/-- R144 to R146, R178 to R180: the queue of an output register is closed, a queue's state and the last count popped are
read, and a pop that never waits gives the oldest items to the lowest active lanes. -/
def Obligations.PatternQueues : Prop :=
  ∀ (p : Option Pfx) (w : FmtA),
    let bound := fun (q : Iss) => qBound q.m.header w.a = true
    let reads := fun (q : Iss) (v : Nat) (s : State) => Issues s (.qstat p w) q →
      keepsLanes q w.d [BitVec.ofNat 32 v] →
      exec (.qstat p w) s = .next (retire q (.qstat p w) (putStrand s q (withWords q w.d [BitVec.ofNat 32 v])))
    Effects (.qclose p w) (fun q s => (w.a = 93 ∨ w.a = 95) ∧ bound q ∧ ∃ z, queueOf s q.m w.a = some z) (fun q s =>
      wakeQueues (closeQueues (updQueue (releaseStrand s q.m.uid q.t.index) q.m w.a fun z => { z with closed := true })
        q.m.ring q.m.record) q.m) ∧
    (∀ q s, w.fn = 0 → reads q q.t.lastPop.toNat s) ∧
    (∀ q s z, w.fn = 1 → w.a.isQueue → bound q → queueOf s q.m w.a = some z → reads q z.items.length s) ∧
    (∀ q s z, w.fn = 2 → w.a.isQueue → bound q → queueOf s q.m w.a = some z → reads q
      ((if z.closed then 1 else 0) + (if z.items = [] then 2 else 0) + (if z.capacity ≤ z.items.length then 4 else 0) +
       (if z.low < z.items.length then 8 else 0) + (if z.high < z.items.length then 16 else 0)) s) ∧
    (∀ s q z, Issues s (.qtry p w) q → w.a = 92 ∨ w.a = 94 → bound q → queueOf s q.m w.a = some z →
      let k := min (laneCount q.act) z.items.length
      let item := fun l => ((((lanesOf q.act).zip z.items).find? fun e => e.1 == l).map (·.2.toNat)).getD 0
      ∃ u, exec (.qtry p w) s = .next (retire q (.qtry p w) (wakeQueues (putStrand (popQueue s q w.a).1 q u) q.m)) ∧
        Wrote q u w.d 1 item ∧ u.lastPop = BitVec.ofNat 32 k ∧ u.fflags = q.t.fflags ∧ u.gens = q.t.gens)

/-- R18, R120, R121: EVWAIT takes the pending events of its mask, waits when there are none, and the timer and the host's
signal set an event and wake those who wait. -/
def Obligations.Events : Prop :=
  (∀ (p : Option Pfx) (w : FmtA),
    let sel := fun (q : Iss) => q.t.evpend &&& BitVec.ofNat 32 (q.read w.a 1 0 % 32)
    let asks := fun (q : Iss) => BitVec.ofNat 32 (q.read w.a 1 0 % 32) ≠ 0
    Effects (.evwait p w) (fun q _ => (sel q ≠ 0 ∨ w.fn = 1 ∨ ¬asks q) ∧ keepsLanes q w.d [sel q])
      (fun q s => putStrand s q { withWords q w.d [sel q] with evpend := q.t.evpend &&& ~~~sel q }) ∧
    Waits (.evwait p w) (fun q _ => sel q = 0 ∧ w.fn ≠ 1 ∧ asks q) .event) ∧
  (∀ s uid j m t, motifOf s uid = some m → strandOf m j = some t → t.armed = true →
    t.evtimer.toNat ≤ wallOf s (cidVd m.cid) →
    ∃ s', exec (.evtimerExpiry uid j) s = .next s' ∧
      (strandAt s' uid j).map (fun u => (u.armed, u.evpend, (u.live ++ u.stack).any fun x => x.wait == .event)) =
        some (false, t.evpend ||| 1, false) ∧
      s' = { s with motifs := s'.motifs, contexts := s'.contexts }) ∧
  (∀ s vd (v : BitVec 32), (v.extractLsb' 0 11).toNat < (vdevOf s vd).ctxcount →
    let cid := cidOf vd (v.extractLsb' 0 11).toNat
    ∃ s', exec (.signal vd v) s = .next s' ∧ s' = { s with motifs := s'.motifs, contexts := s'.contexts } ∧
      ∀ m ∈ s'.motifs, m.cid = cid → ∀ t ∈ m.strands, t.evpend.getLsbD 1 = true ∧ ∀ x ∈ t.live ++ t.stack, x.wait ≠ .event)

/-! ## Memory -/

/-- R25, R137, R196, R197, R226, R228, R256, R258 to R260: a load of any space gives its destination the bytes at each
access, zero- or sign-extended, and changes no memory, but for a host line's copy that a strongly ordered load writes back
first; one of a HOST page waits until its data has come. Log entries 3, 12, 40, 71. -/
def Obligations.Loads : Prop :=
  ∀ (p : Option Pfx) (w : FmtM),
    let n := widthBytes w.w
    let loads := fun (i : Instr) (perLane : Bool) (loc : Iss → Nat → Loc) =>
      ∀ s q, Issues s i q → s.inOrder → Local s q (accesses q perLane loc) n .read →
        let at' := fun l => if perLane then l else (lowest q.act).getD 0
        let target := laneTarget s q (accesses q perLane loc) n .read
        let bytes := fun l => bytesAt s q n (target { lane := at' l, loc := loc q (at' l) })
        let val := fun l => match w.w.toNat with
          | 5 => ((BitVec.ofNat 8 (leNat (bytes l))).signExtend 32).toNat
          | 6 => ((BitVec.ofNat 16 (leNat (bytes l))).signExtend 32).toNat
          | _ => leNat (bytes l)
        (w.d.isScalar → keepsLanes q w.d (wordsOf (memW w.w) (val 0))) →
        ∃ t u, exec i s = .next (retire q i (putStrand t q u)) ∧ Wrote q u w.d (memW w.w) val ∧
          keepsAll s t q (accesses q perLane loc) n ∧ t.motifs = s.motifs
    let generic := fun (q : Iss) l => Loc.generic ((q.addr w.a l + BitVec.ofInt 64 (w.off.toInt * n)).toNat)
    let offset := fun (q : Iss) l => (q.read w.a 1 l : Int) + w.off.toInt * n
    loads (.ld p w) (runsPerLane (.ld p w)) generic ∧
    loads (.lds p w) (runsPerLane (.lds p w)) (fun q l => .scratch (offset q l)) ∧
    loads (.ldp p w) true (fun q l => .priv (offset q l)) ∧
    (∀ s q, Issues s (.ldk p w) q →
      let at' := fun l => if runsPerLane (.ldk p w) then l else (lowest q.act).getD 0
      let off := fun l => offset q (at' l)
      let val := fun l => extendLoad w.w ((q.m.param.drop (off l).toNat).take n)
      (∀ l < 96, q.act.getLsbD l → 0 ≤ off l ∧ off l % n = 0 ∧ off l + n ≤ q.m.header.param) →
      (w.d.isScalar → keepsLanes q w.d (wordsOf (memW w.w) (val 0))) →
      ∃ u, exec (.ldk p w) s = .next (retire q (.ldk p w) (putStrand s q u)) ∧ Wrote q u w.d (memW w.w) val)

/-- R25, R196, R197, R226, R228, R241, R252, R258 to R260: a store of any space leaves at each access the bytes of its lane,
the highest lane's where several store to one byte, and every other byte of the package as it was; it completes whenever its
accesses are aligned, translated and granted on this package and no acknowledgement that its release awaits is missing. Log
entries 3, 12, 40, 71. -/
def Obligations.Stores : Prop :=
  ∀ (p : Option Pfx) (w : FmtM),
    let n := widthBytes w.w
    let stores := fun (i : Instr) (perLane : Iss → Bool) (loc : Iss → Nat → Loc) =>
      ∀ s q, Issues s i q → s.inOrder →
        let as := accesses q (perLane q) loc
        let byte := fun l k => BitVec.ofNat 8 (q.read w.d (memW w.w) l / 2 ^ (8 * k))
        let target := laneTarget s q as n .write
        LocalAt s q target as n .write → AcksIn s q (as.map target) →
        ∃ t, exec i s = .next (retire q i t) ∧ keepsOthers s t q as n ∧
          (∀ a ∈ as, ∀ off k, target a = .scratch off → k < n →
            (∀ b ∈ as, a.lane < b.lane → ∀ o, target b = .scratch o → ¬(o ≤ off + k ∧ off + k < o + n)) →
            tget 0 (scratchOf t q.m.uid) (off + k) = byte a.lane k) ∧
          (∀ a ∈ as, ∀ x e k, target a = .phys x e → x.space ≠ .host ∨ e.ord = 1 → k < n →
            (∀ b ∈ as, a.lane < b.lane → ¬hits { x with addr := x.addr + k } n (target b)) →
            byteAt t { x with addr := x.addr + k } = byte a.lane k)
    let generic := fun (q : Iss) l => Loc.generic ((q.addr w.a l + BitVec.ofInt 64 (w.off.toInt * n)).toNat)
    let offset := fun (q : Iss) l => (q.read w.a 1 l : Int) + w.off.toInt * n
    stores (.st p w) (fun q => runsPerLane (.st p w) ||
      (q.accLanes false).any fun l => decide ((generic q l).num / 2 ^ 32 = 0x00FFFFFE)) generic ∧
    stores (.sts p w) (fun _ => runsPerLane (.sts p w)) (fun q l => .scratch (offset q l)) ∧
    stores (.stp p w) (fun _ => true) (fun q l => .priv (offset q l))

/-- R264: the operations of the atomics on n bytes. R226, R264, R265: an atomic of one access answers the old value and
leaves the operation's result there; one of several lanes runs them in lane order, each on what the lanes before it left;
RED does the same without an answer; no other byte of the package changes. Log entries 3, 16, 71. -/
def Obligations.Atomics : Prop :=
  (∀ (n b c old : Nat), n = 4 ∨ n = 8 → b < 2 ^ (8 * n) → c < 2 ^ (8 * n) → old < 2 ^ (8 * n) →
    let x : BitVec (8 * n) := BitVec.ofNat _ old
    let y : BitVec (8 * n) := BitVec.ofNat _ b
    atomOp 0 n b c old = (x + y).toNat ∧
    atomOp 1 n b c old =
      (let f := if n = 4 then f32 else f64; (f.add .rn false 1 (f.unpack old) (f.unpack b)).bits) ∧
    atomOp 2 n b c old = b ∧
    atomOp 3 n b c old = (if old = c then b else old) ∧
    atomOp 4 n b c old = (if x.sle y then x else y).toNat ∧
    atomOp 5 n b c old = (if x.sle y then y else x).toNat ∧
    atomOp 6 n b c old = (x ||| y).toNat ∧
    atomOp 7 n b c old = (x &&& y).toNat) ∧
  (∀ (p : Option Pfx) (w : FmtA),
    let left := fun (t s : State) (q : Iss) (n : Nat) (target : Target) (f : Nat → Nat) =>
      (∀ x e, target = .phys x e → x.space ≠ .host ∧ x.addr % 128 + n ≤ 128) →
        let new := leBytes n (f (leNat (bytesAt s q n target)))
        (∀ off, target = .scratch off → readBytes (scratchOf t q.m.uid) off n = new) ∧
        (∀ x e, target = .phys x e → readBytes (spaceMem t x.space) x.addr n = new)
    let atomic := fun (i : Instr) (n : Nat) (loc : Iss → Nat → Loc) =>
      ∀ s q, Issues s i q → s.inOrder →
        let as := accesses q (runsPerLane i) loc
        let target := laneTarget s q as n .write
        let ts := as.map fun a => (a, target a)
        let f := fun l => atomOp w.fn.toNat n (q.read w.b (n / 4) l) (if w.fn = 3 then q.read (fourth p w.d) (n / 4) l else 0)
        let run := ts.foldl (fun (r : State × List (Nat × Nat)) e =>
          let one := combineAt r.1 q (e.1.reached q.view) e.2 n (f e.1.lane)
          (afterAccess one.1 q q.order e.2 true, r.2 ++ [(e.1.lane, one.2)]))
          (cacheTargets (chargeScratch s q.m.cid ts n) q.view (ts.map (·.2)), [])
        let val := fun l => (run.2.lookup (if runsPerLane i then l else (lowest q.act).getD 0)).getD 0
        LocalAt s q target as n .write → AcksIn s q (as.map target) →
        (w.d.isScalar → keepsLanes q w.d (wordsOf (n / 4) (val 0))) →
        ∃ u, exec i s = .next (retire q i (putStrand run.1 q u)) ∧ Wrote q u w.d (n / 4) val ∧ keepsOthers s run.1 q as n ∧
          ∀ a, as = [a] → left run.1 s q n (target a) (f a.lane) ∧
            ((∀ x e, target a = .phys x e → x.space ≠ .host ∧ x.addr % 128 + n ≤ 128) →
              val a.lane = leNat (bytesAt s q n (target a)))
    let generic := fun (q : Iss) l => Loc.generic (q.read w.a 2 l)
    let offset := fun (q : Iss) l => Loc.scratch (q.read w.a 1 l)
    atomic (.atom p w) 4 generic ∧ atomic (.atom64 p w) 8 generic ∧
    atomic (.atoms p w) 4 offset ∧ atomic (.atoms64 p w) 8 offset ∧
    (∀ s q, Issues s (.red p w) q → s.inOrder →
      let n := if w.d = 1 then 8 else 4
      let as := accesses q (runsPerLane (.red p w)) generic
      let target := laneTarget s q as n .write
      LocalAt s q target as n .write → AcksIn s q (as.map target) →
      ∃ t, exec (.red p w) s = .next (retire q (.red p w) t) ∧ keepsOthers s t q as n ∧
        ∀ a, as = [a] → left t s q n (target a) (atomOp w.fn.toNat n (q.read w.b (n / 4) a.lane) 0)))

/-- R198, R202, R238, R247, R266 to R269: fences, the moves of host lines, the prefetch hint, and the address of a private
place. -/
def Obligations.FencesAndHostLines : Prop :=
  ∀ (p : Option Pfx) (w : FmtA) (m : FmtM),
    let every := w.fn == 1
    let rel := fun (q : Iss) => q.rm = 2 ∨ q.rm = 3
    let acq := fun (q : Iss) => q.rm = 1 ∨ q.rm = 3
    let moved := fun (i : Instr) (drop : Bool) =>
      ∀ s q, Issues s i q → s.inOrder → targetStop s q.view .read (hostRangeTargets s q (rangesOf q (runsPerLane i) w.a w.b)) = none →
        let moves := fun (h : HostLine) => ∃ g ∈ s.hostLines,
          lineInRange s q (rangesOf q (runsPerLane i) w.a w.b) g = true ∧ h.line = g.line / 128 * 128
        ∃ t, exec i s = .next (retire q i t) ∧
          t = { s with hostMem := t.hostMem, hostLines := t.hostLines, clusters := t.clusters, free := t.free } ∧
          (∀ h ∈ s.hostLines, moves h → ∀ k ∈ h.changed,
            (∀ g ∈ s.hostLines, moves g → g.reaches (h.line + k) → g = h) →
            tget 0 t.hostMem (h.line + k) = h.bytes.getD k 0) ∧
          (∀ a, (∀ h ∈ s.hostLines, moves h → h.changed ≠ [] → ¬h.reaches a) → tget 0 t.hostMem a = tget 0 s.hostMem a) ∧
          (drop → ∀ h ∈ s.hostLines, moves h → ∀ g ∈ t.hostLines, g.line ≠ h.line) ∧
          (¬drop → ∀ h ∈ s.hostLines, moves h → { h with changed := [] } ∈ t.hostLines) ∧
          (∀ h ∈ s.hostLines, ¬moves h → h ∈ t.hostLines)
    Effects (.fence p w) (fun q s => rel q → 5 ≤ q.mod.toNat → putsOpen s q.m.uid q.t.index = false) (fun q s =>
      let s1 := if rel q then releaseAt s q.m.uid q.t.index q.act every q.mod.toNat else s
      if acq q then acquireAt s1 q.m q.t.index every q.mod.toNat else s1) ∧
    moved (.hflush p w) false ∧ moved (.cinv p w) true ∧
    Effects (.pref p m) (fun _ s => s.inOrder) (fun _ s => s) ∧
    (∀ s q, Issues s (.privaddr p w) q →
      let at' := fun l => if runsPerLane (.privaddr p w) then l else (lowest q.act).getD 0
      let val := fun l => (q.m.desc.pbase + (q.t.place * 96 + at' l) * q.m.header.priv + q.read w.a 1 (at' l)) % 2 ^ 64
      (∀ l < 96, q.act.getLsbD l → q.read w.a 1 (at' l) < q.m.header.priv) →
      (w.d.isScalar → keepsLanes q w.d (wordsOf 2 (val 0))) →
      ∃ u, exec (.privaddr p w) s = .next (retire q (.privaddr p w) (putStrand s q u)) ∧ Wrote q u w.d 2 val)

/-- R270 to R272: every form that a line fits expands to the line again. -/
def Obligations.CompressionIsLossless : Prop :=
  ∀ (line : List Byte) (tag : Nat), line.length = 128 → tag ≤ 8 → fitsTag line tag → expandForm (storedForm line tag) tag = line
•••
From the records above, print exactly the lines that run from the line with "let reads := fun" to the line with "(∀ q s z, w.fn = 1", inclusive.

    let reads := fun (q : Iss) (v : Nat) (s : State) => Issues s (.qstat p w) q →
      keepsLanes q w.d [BitVec.ofNat 32 v] →
      exec (.qstat p w) s = .next (retire q (.qstat p w) (putStrand s q (withWords q w.d [BitVec.ofNat 32 v])))
    Effects (.qclose p w) (fun q s => (w.a = 93 ∨ w.a = 95) ∧ bound q ∧ ∃ z, queueOf s q.m w.a = some z) (fun q s =>
      wakeQueues (closeQueues (updQueue (releaseStrand s q.m.uid q.t.index) q.m w.a fun z => { z with closed := true })
        q.m.ring q.m.record) q.m) ∧
    (∀ q s, w.fn = 0 → reads q q.t.lastPop.toNat s) ∧
    (∀ q s z, w.fn = 1 → w.a.isQueue → bound q → queueOf s q.m w.a = some z → reads q z.items.length s) ∧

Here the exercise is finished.